(Exercise goal): Please reproduce the data below exactly, from the first line through the line containing "OBUF (R190). -/", and leave every later line out.

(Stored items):
=-=-=-=-=
-- ==== Sys2Proof/Machine/Message.lean ====
section
/-! DEFINITION. The message and padding commands (42_message.md R186-R193). They compute in the hidden working
register, so STATE is unchanged (R186). -/

namespace Sys2Proof.Machine

/-- ENC_MSG len: pad and encrypt IBUF[0..len) into OBUF (R190). -/
def execEncMsg (len : BitVec 16) (s : State) : Host.Outcome State Fault Refusal :=
  if s.cfg.bufSize < len.toNat + padCount len.toNat then .next (s.failOutput .capacity)
  else if s.keylen ≠ 8#8 then .next (s.failOutput .invalidKeyLength)
  else s.withInput len.toNat fun d =>
    .next ((s.expandKey.deliver (encryptMessageRK d s.expandKey.rk)).complete .noError)

/-- DEC_MSG len: decrypt IBUF[0..len) and remove its padding into OBUF (R191). RK and KV are written before the
padding is checked, and that write stands (R204). -/
def execDecMsg (len : BitVec 16) (s : State) : Host.Outcome State Fault Refusal :=
  if len.toNat % 16 ≠ 0 then .next (s.failOutput .invalidCiphertextLength)
  else if s.cfg.bufSize < len.toNat then .next (s.failOutput .capacity)
  else if s.keylen ≠ 8#8 then .next (s.failOutput .invalidKeyLength)
  else s.withInput len.toNat fun d =>
    match decryptMessageRK d s.expandKey.rk with
    | .error e => .next (s.expandKey.failOutput e)
    | .ok r => .next ((s.expandKey.deliver r).complete .noError)

/-- PAD len: pad IBUF[0..len) into OBUF (R192). -/
def execPad (len : BitVec 16) (s : State) : Host.Outcome State Fault Refusal :=
  if s.cfg.bufSize < len.toNat + padCount len.toNat then .next (s.failOutput .capacity)
  else s.withInput len.toNat fun d => .next ((s.deliver (pad d)).complete .noError)

/-- UNPAD len: check and strip the padding of IBUF[0..len) into OBUF (R193). The length checks come before the
capacity check, the content checks after it (R224). -/
def execUnpad (len : BitVec 16) (s : State) : Host.Outcome State Fault Refusal :=
  if len.toNat = 0 ∨ len.toNat % 16 ≠ 0 then .next (s.failOutput .invalidPadding)
  else if s.cfg.bufSize < len.toNat then .next (s.failOutput .capacity)
  else s.withInput len.toNat fun d =>
    match unpad d with
    | .error e => .next (s.failOutput e)
    | .ok r => .next ((s.deliver r).complete .noError)

end Sys2Proof.Machine
end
=-=-=-=-=
(Solved exercise):
-- ==== Sys2Proof/Machine/Message.lean ====
section
/-! DEFINITION. The message and padding commands (42_message.md R186-R193). They compute in the hidden working
register, so STATE is unchanged (R186). -/

namespace Sys2Proof.Machine

/-- ENC_MSG len: pad and encrypt IBUF[0..len) into OBUF (R190). -/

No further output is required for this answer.